Several expressed chimeras involved genes that had been shown to be frequently mutated or targeted by rearrangements in NB. This list includes ALK, as well as NBAS, PTPRD and ODZ4 [23]. Interestingly, we found Rho guanine nucleotide exchange factor (GEF) 33 (ARHGEF33) involved in a chimeric transcript. In the recent work by Molenaar and colleagues [23], another Rho GEF, ARHGEF12, also showed a translocation of an unknown function.
Discussion
In this study, we used a mate-pair strategy combined to RNA-seq to characterize in-depth genomic rearrangements in NB cell lines and primary tumors. The two cell lines present with typical genetic alterations of NB, i.e., unbalanced translocations, and one of them also exhibits MYCN amplification. The two tumors belong to the group of NB exhibiting a profile of chromothripsis that has been described in a variety of cancers [17], [24]–[26] and recently shown to occur in 18% of high-stage NB [23]. Altogether, these cases are undoubtedly representative of a quite large proportion of NB.

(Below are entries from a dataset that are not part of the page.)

-- ==== Sys2Proof/Laws/KeepPath.lean ====
section
/-! SUPPORT. What every operation on the fabric, the ingresses, the PCCs, the stream cache and the ports keeps. -/

namespace Sys2Proof.Machine

variable {σ s : State}

theorem State.keeps_setMig {k : Nat} {m : Option Mig} (hk : σ.Keeps s) : σ.Keeps (State.setMig s k m) := by
  unfold State.setMig
  with_reducible repeat' first
    | assumption | (intro _) | simp only [State.keeps_mk]

theorem State.keeps_deny {k a mid : Nat} {o : POrigin} {d : Denial} (hk : σ.Keeps s) :
    σ.Keeps (State.deny s k a mid o d) := by
  unfold State.deny
  with_reducible repeat' first
    | assumption | (intro _)
    | (extract_lets +onlyGivenNames x; first | (refine State.Keeps.cut (σ := σ) (x := x) ?_ (fun hx => ?_); subst x; rotate_left; clear_value x; rotate_right) | (refine State.Keeps.cutP (σ := σ) (p := x) ?_ (fun hx => ?_); subst x; rotate_left; clear_value x; rotate_right) | (refine State.KeepsO.cut (σ := σ) (o := x) ?_ (fun hx => ?_); subst x; rotate_left; clear_value x; rotate_right) | clear_value x)
    | apply State.keeps_setReg | apply State.keeps_fset | apply State.keeps_raise | apply State.keeps_count
    | apply State.keeps_post | apply State.Keeps.ite

theorem State.keeps_setAtomWord {k p u : Nat} {w : Stored} (hk : σ.Keeps s) : σ.Keeps (State.setAtomWord s k p u w) := by
  unfold State.setAtomWord
  with_reducible repeat' first
    | assumption | (intro _) | apply State.keeps_setCell | (split)

theorem State.keeps_errLog {k type src ppc syms first : Nat} {inMeta : Bool} {addr : Nat} (hk : σ.Keeps s) :
    σ.Keeps (State.errLog s k type src ppc syms first inMeta addr) := by
  unfold State.errLog
  with_reducible repeat' first
    | assumption | (intro _)
    | (extract_lets +onlyGivenNames x; first | (refine State.Keeps.cut (σ := σ) (x := x) ?_ (fun hx => ?_); subst x; rotate_left; clear_value x; rotate_right) | (refine State.Keeps.cutP (σ := σ) (p := x) ?_ (fun hx => ?_); subst x; rotate_left; clear_value x; rotate_right) | clear_value x)
    | apply State.keeps_setReg | apply State.keeps_fset | apply State.keeps_countSat | apply State.Keeps.ite

theorem State.keeps_retireDue {k p reason : Nat} (hk : σ.Keeps s) : σ.Keeps (State.retireDue s k p reason) := by
  unfold State.retireDue
  with_reducible repeat' first
    | assumption | (intro _)
    | (extract_lets +onlyGivenNames x; first | (refine State.Keeps.cut (σ := σ) (x := x) ?_ (fun hx => ?_); subst x; rotate_left; clear_value x; rotate_right) | (refine State.Keeps.cutP (σ := σ) (p := x) ?_ (fun hx => ?_); subst x; rotate_left; clear_value x; rotate_right) | (refine State.KeepsO.cut (σ := σ) (o := x) ?_ (fun hx => ?_); subst x; rotate_left; clear_value x; rotate_right) | clear_value x)
    | apply State.keeps_fset | apply State.keeps_setMaskBit | simp only [State.keeps_mk] | apply State.Keeps.ite | (split)

theorem State.keeps_ueAtom {k p : Nat} (hk : σ.Keeps s) : σ.Keeps (State.ueAtom s k p) := by
  unfold State.ueAtom
  with_reducible repeat' first
    | assumption | (intro _)
    | (extract_lets +onlyGivenNames x; first | (refine State.Keeps.cut (σ := σ) (x := x) ?_ (fun hx => ?_); subst x; rotate_left; clear_value x; rotate_right) | (refine State.Keeps.cutP (σ := σ) (p := x) ?_ (fun hx => ?_); subst x; rotate_left; clear_value x; rotate_right) | clear_value x)
    | apply State.keeps_countSat | apply State.keeps_retireDue | apply State.Keeps.ite

theorem State.keeps_fretOverflow {k p u : Nat} (hk : σ.Keeps s) : σ.Keeps (State.fretOverflow s k p u) := by
  unfold State.fretOverflow
  with_reducible repeat' first
    | assumption | (intro _)
    | (extract_lets +onlyGivenNames x; first | (refine State.Keeps.cut (σ := σ) (x := x) ?_ (fun hx => ?_); subst x; rotate_left; clear_value x; rotate_right) | (refine State.Keeps.cutP (σ := σ) (p := x) ?_ (fun hx => ?_); subst x; rotate_left; clear_value x; rotate_right) | clear_value x)
    | apply State.keeps_countSat | apply State.keeps_post | apply State.keeps_errLog | apply State.keeps_retireDue
    | apply State.KeepsO.getD | apply State.Keeps.ite

theorem State.keeps_pushOwn {k p : Nat} {q : Piece} (hk : σ.Keeps s) : σ.Keeps (State.pushOwn s k p q) := by
  unfold State.pushOwn
  with_reducible repeat' first
    | assumption | (intro _)
    | (extract_lets +onlyGivenNames x; first | (refine State.Keeps.cut (σ := σ) (x := x) ?_ (fun hx => ?_); subst x; rotate_left; clear_value x; rotate_right) | (refine State.Keeps.cutP (σ := σ) (p := x) ?_ (fun hx => ?_); subst x; rotate_left; clear_value x; rotate_right) | clear_value x)
    | apply State.keeps_modPcc | simp only [State.keeps_mk]

theorem State.keeps_fretPut {k p u entry : Nat} {byCmd remove : Bool} (hk : σ.Keeps s) :
    σ.Keeps (State.fretPut s k p u entry byCmd remove) := by
  unfold State.fretPut
  with_reducible repeat' first
    | assumption | (intro _)
    | (extract_lets +onlyGivenNames x; first | (refine State.Keeps.cut (σ := σ) (x := x) ?_ (fun hx => ?_); subst x; rotate_left; clear_value x; rotate_right) | (refine State.Keeps.cutP (σ := σ) (p := x) ?_ (fun hx => ?_); subst x; rotate_left; clear_value x; rotate_right) | clear_value x)
    | apply State.keeps_modPcc | apply State.keeps_pushOwn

Mate-pair sequencing, since dealing with large DNA fragments, is a rather efficient way to identify large rearrangements. In our experiments, we had very low sequence coverage (<1X, relative to the six billion-base pair diploid genome). Nevertheless, since we used 3–4 kb fragments, we obtained decent effective coverage (from 8X to 14X), meaning that we expected to have about 8–14 mate pairs per SV. For the CLB-Ga cell line our procedure was indeed efficient to characterize SVs associated with copy number changes since it allowed the precise identification of 17 out of 20 breakpoints associated with copy number changes detected by FREEC. In the CLB-Re cell line, the efficiency of the mate-pair strategy to identify SVs associated with copy number changes was not as high as in the CLB-Ga cell line. This lower efficiency may rely on the lower effective coverage obtained for the CLB-Re sample (8X) compared to that of the CLB-Ga sample (10X).
Our mate-pair analysis identified 269 genes with function potentially damaged by SVs in the 4 analyzed samples. Among them, 12 were present in the Cancer Gene Census (Release 2012-03-15) [27]. The rearrangements of the PDGFRB, ATIC, EML4, FOXP1, MYCN and ABL2 genes were predicted to result in truncated forms of the encoded products. Using RNA-seq, we were able to see expression of truncated forms for PDGFRB, FOXP1 and ABL2 (data not shown). Although it is unknown whether expression of these truncated forms can have functional consequences in NB, short isoforms of FOXP1 have been shown to act like oncogenes in diffuse large B-cell lymphoma and in mucosa-associated lymphoid tissue lymphoma [28]. Interestingly, except for the MYCN gene which is targeted by amplification in cancer and for FOXP1, the other SVs in these genes previously described in cancer samples were causing gene fusions and not truncated forms of the proteins. Four genes including ALK at 2p23.2, FHIT at 3p14.2, MITF at 3p13 and TPR at 1q25 were predicted to be affected by several different SVs. Rearrangements targeting the ALK gene in the CLB-Re have also been explored using a capture and paired-end sequencing strategy [29]. Results of both approaches were fully consistent. However, since this cell line is tetraploid [14], it is difficult to figure out whether the different SVs target the same allele and what are the functional consequences of such rearrangements. We also discovered abnormal transcripts that included genes recently described as being frequently altered in NB, i.e. PTPRD and ODZ4 [23] and involved in neuritogenesis. We did not detect any SV in the chromatin-remodeling genes ARID1A and ARID1B that have been shown recently to be targeted by deletions in around 10% of NB tumors [30].
We next examined whether identified SVs targeted genes located within common fragile sites that have been associated with DNA instability in cancer cells. The FHIT gene which is targeted by multiple rearrangements in the CLB-Re sample overlies the fragile site FRA3B [31] whereas the WWOX gene overlapping the FRA16D site [32] is implicated in the CLB-Ga cell line with two rearrangements. We noticed that the rearrangement between the amplified regions at 1q41 and 2p24.3 (that includes the MYCN oncogene) in NB1141 results in a chimera between the KCNK2 and NBAS genes. Interestingly, it has been shown recently that MYCN amplicon borders frequently cluster in the FRA2C region, consisting of FRA2Ctel at 2p24.3 that contains the NBAS gene and FRA2Ccen at 2p24.2 [33]. The NBAS gene was also found to be targeted by three different SVs in the CLB-Re sample. This observation is consistent with previously reported results showing that this gene was targeted by multiple events in several NB cases with MYCN amplification [34].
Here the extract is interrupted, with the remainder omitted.